## [What is being asked]
Up to and including the line with "(s.chan s.port).dec = (s'.chan", restate the records below word for word, beginning with their first line.

[Saved entries]
/-- spec/10_state.md R25: the bound of a Decode Buffer at rest, and that it is reached. -/
def Obligations.RestingBufferBound : Prop :=
  (∀ db : List Byte, Rest db → db.length ≤ 65536 ∧ (phase db = .awaitingLength → db.length ≤ 1)) ∧
  (∀ got : List Byte, got.length = 65534 → Rest (0xFF :: 0xFF :: got) ∧ (0xFF :: 0xFF :: got : List Byte).length = 65536)

/-! ### Frames, independence, order -/

/-- spec/10_state.md R33, R26: an operation reads and writes only the decoder it addresses and that instance's response stream; ENCODE
and STATUS write no decoder. -/
def Obligations.OperationTouchesOnlyItsInstance : Prop :=
  (∀ (i : Instr) (s t : State), exec i s = .next t →
    (∀ d, d ≠ s.port → t.chan d = s.chan d) ∧ (t.chan s.port).cmd = (s.chan s.port).cmd ∧
    t.port = s.port ∧ t.order = s.order ∧ t.tick = s.tick ∧
    (∃ r : Response, (t.chan s.port).resp = (s.chan s.port).resp ++ r.bytes) ∧
    ((∃ p, i = .encode p) ∨ i = .status → (t.chan s.port).dec = (s.chan s.port).dec)) ∧
  (∀ (i : Instr) (s s' t t' : State), exec i s = .next t → exec i s' = .next t' →
    (s.chan s.port).dec = (s'.chan s'.port).dec →
    (t.chan s.port).dec = (t'.chan s'.port).dec ∧
    ∃ b, (t.chan s.port).resp = (s.chan s.port).resp ++ b ∧ (t'.chan s'.port).resp = (s'.chan s'.port).resp ++ b)

/-- spec/20_memory.md R53: two orders of the same commands on the streams give every instance the same decoder and the same
responses, or both cannot be run. -/
def Obligations.InterleavingIsUnobservable : Prop :=
  ∀ (ds es : List Nat) (s : State), ds.Perm es →
    ∀ d, answeredChan d (serveAll ds s) = answeredChan d (serveAll es s)

/-- spec/10_state.md R33: what an instance becomes depends on its own channel and on how many of its own commands are taken, not on
any other instance, its commands or the order. -/
def Obligations.InstanceSeesOnlyItsOwnCommands : Prop :=
  ∀ (d : Nat) (ds es : List Nat) (s t s' t' : State), s.chan d = t.chan d → ds.count d = es.count d →
    serveAll ds s = .next s' → serveAll es t = .next t' → s'.chan d = t'.chan d

/-- spec/10_state.md R32: what has been returned on a response stream stays as it is, whatever commands follow. -/
def Obligations.ReturnedResponsesNeverChange : Prop :=
  ∀ (ds : List Nat) (s t : State), serveAll ds s = .next t → ∀ d, (s.chan d).resp <+: (t.chan d).resp

/-- spec/20_memory.md R52, spec/30_encoding.md R66: the commands of one stream are performed in stream order, each in the state the
one before it left. -/
def Obligations.CommandsRunInStreamOrder : Prop :=
  ∀ (is : List Instr) (rest : List Byte) (d : Nat) (s : State), (∀ i ∈ is, i.wf = true) → hasStream d = true →
    (s.chan d).cmd = is.flatMap encode ++ rest →
    ∃ t u, serveAll (List.replicate is.length d) s = .next t ∧ execAll is { s with port := d } = .next u ∧
      (t.chan d).dec = (u.chan d).dec ∧ (t.chan d).resp = (u.chan d).resp ∧ (t.chan d).cmd = rest

/-! ### Whole-machine rules -/

/-- spec/10_state.md R29, the `CLOSED` row: only CLOSE sets the closed flag of an instance, and only RESET of the operations clears
it. -/
def Obligations.OnlyCloseSetsAndOnlyResetClearsClosed : Prop :=
  ∀ (s t : State) (d : Nat), step s = .next t →
    ((s.chan d).dec.closed = false → (t.chan d).dec.closed = true →
      ∃ rest, decode (s.chan d).cmd = .instr .close rest) ∧
    ((s.chan d).dec.closed = true → (t.chan d).dec.closed = false →
      ∃ rest, decode (s.chan d).cmd = .instr .reset rest)

/-- spec/20_memory.md R40, R41, spec/40_encoder.md R85, spec/42_control.md R120: a Decode Buffer is changed only by a FEED of the open
decoder, a CLOSE or a RESET on its own stream. -/
def Obligations.OnlyItsOwnOperationsChangeABuffer : Prop :=
  ∀ (s t : State) (d : Nat), step s = .next t → (t.chan d).dec.db ≠ (s.chan d).dec.db →
    (∃ c rest, decode (s.chan d).cmd = .instr (.feed c) rest ∧ (s.chan d).dec.closed = false) ∨
    (∃ rest, decode (s.chan d).cmd = .instr .close rest) ∨ ∃ rest, decode (s.chan d).cmd = .instr .reset rest

/-- spec/30_encoding.md R72, spec/60_exceptions.md R137: a step returns exactly one response, on the stream whose command it took, with
one of the five status codes, and leaves every other channel alone. -/
def Obligations.OneStepReturnsOneResponse : Prop :=
  ∀ s t : State, step s = .next t →
    ∃ d r, s.pick = some d ∧ (t.chan d).resp = (s.chan d).resp ++ Response.bytes r ∧
      r.code ∈ [0x00, 0x01, 0x02, 0x80, 0x81] ∧ ∀ e, e ≠ d → t.chan e = s.chan e

/-- spec/60_exceptions.md R133: `IncompleteInput` is reported only at a teardown, a CLOSE or RESET of an open decoder with bytes
buffered. -/
def Obligations.IncompleteInputOnlyAtTeardown : Prop :=
  ∀ (s t : State) (d c : Nat) (ph : Phase), step s = .next t →
    (t.chan d).resp = (s.chan d).resp ++ (Response.error (.incompleteInput c ph)).bytes →
    (s.chan d).dec.closed = false ∧ (s.chan d).dec.db ≠ [] ∧
    ∃ rest, decode (s.chan d).cmd = .instr .close rest ∨ decode (s.chan d).cmd = .instr .reset rest

/-- spec/60_exceptions.md R143: an open decoder raises no error whatever the bytes fed; it answers OK. -/
def Obligations.NoChunkIsAnErrorWhileOpen : Prop :=
  ∀ (c : List Byte) (s : State), hasStream s.port = true → (s.chan s.port).dec.closed = false →
    ∃ t tail, exec (.feed c) s = .next t ∧ (t.chan s.port).dec.closed = false ∧
      (t.chan s.port).resp = (s.chan s.port).resp ++ (0x00 :: tail)

/-- spec/10_state.md R35: the bytes of a Decode Buffer show in no STATUS, CLOSE or RESET response beyond `COUNT`, `PHASE` and
`EXP_LEN`. -/
def Obligations.TeardownAndStatusHideTheBytes : Prop :=
  ∀ (i : Instr) (s s' : State), i = .close ∨ i = .status ∨ i = .reset →
    hasStream s.port = true → hasStream s'.port = true →
    (s.chan s.port).dec.closed = (s'.chan s'.port).dec.closed →
    (s.chan s.port).dec.db.length = (s'.chan s'.port).dec.db.length →
    expectedLength (s.chan s.port).dec.db = expectedLength (s'.chan s'.port).dec.db →
    ∃ t t' b, exec i s = .next t ∧ exec i s' = .next t' ∧
      (t.chan s.port).resp = (s.chan s.port).resp ++ b ∧ (t'.chan s'.port).resp = (s'.chan s'.port).resp ++ b

/-! ### Responses -/

/-- spec/30_encoding.md R72, R73: the bytes of every response. -/
def Obligations.ResponseLayouts : Prop :=
  (∀ f, (Response.frame f).bytes = 0x00 :: (be32Bytes f.length ++ f)) ∧
  (∀ n, (Response.error (.payloadTooLarge n 65535)).bytes = 0x01 :: (be32Bytes n ++ [0xFF, 0xFF])) ∧
  (∀ ps, (Response.payloads ps).bytes =
    0x00 :: (be32Bytes ps.length ++ ps.flatMap fun p => hi8 p.length :: lo8 p.length :: p)) ∧
  (∀ opc, (Response.error (.decoderClosed opc)).bytes = [0x81, opc]) ∧
  Response.done.bytes = [0x00] ∧
  (∀ c, (Response.error (.incompleteInput c .awaitingLength)).bytes = 0x02 :: (be32Bytes c ++ [0x00])) ∧
  (∀ c, (Response.error (.incompleteInput c .awaitingPayload)).bytes = 0x02 :: (be32Bytes c ++ [0x01])) ∧
  (∀ w, (Response.status w).bytes = 0x00 :: be64Bytes w) ∧
  (∀ opc, (Response.error (.illegalCommand opc)).bytes = [0x80, opc])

## [Exercise solution]
/-- spec/10_state.md R25: the bound of a Decode Buffer at rest, and that it is reached. -/
def Obligations.RestingBufferBound : Prop :=
  (∀ db : List Byte, Rest db → db.length ≤ 65536 ∧ (phase db = .awaitingLength → db.length ≤ 1)) ∧
  (∀ got : List Byte, got.length = 65534 → Rest (0xFF :: 0xFF :: got) ∧ (0xFF :: 0xFF :: got : List Byte).length = 65536)

/-! ### Frames, independence, order -/

/-- spec/10_state.md R33, R26: an operation reads and writes only the decoder it addresses and that instance's response stream; ENCODE
and STATUS write no decoder. -/
def Obligations.OperationTouchesOnlyItsInstance : Prop :=
  (∀ (i : Instr) (s t : State), exec i s = .next t →
    (∀ d, d ≠ s.port → t.chan d = s.chan d) ∧ (t.chan s.port).cmd = (s.chan s.port).cmd ∧
    t.port = s.port ∧ t.order = s.order ∧ t.tick = s.tick ∧
    (∃ r : Response, (t.chan s.port).resp = (s.chan s.port).resp ++ r.bytes) ∧
    ((∃ p, i = .encode p) ∨ i = .status → (t.chan s.port).dec = (s.chan s.port).dec)) ∧
  (∀ (i : Instr) (s s' t t' : State), exec i s = .next t → exec i s' = .next t' →
    (s.chan s.port).dec = (s'.chan s'.port).dec →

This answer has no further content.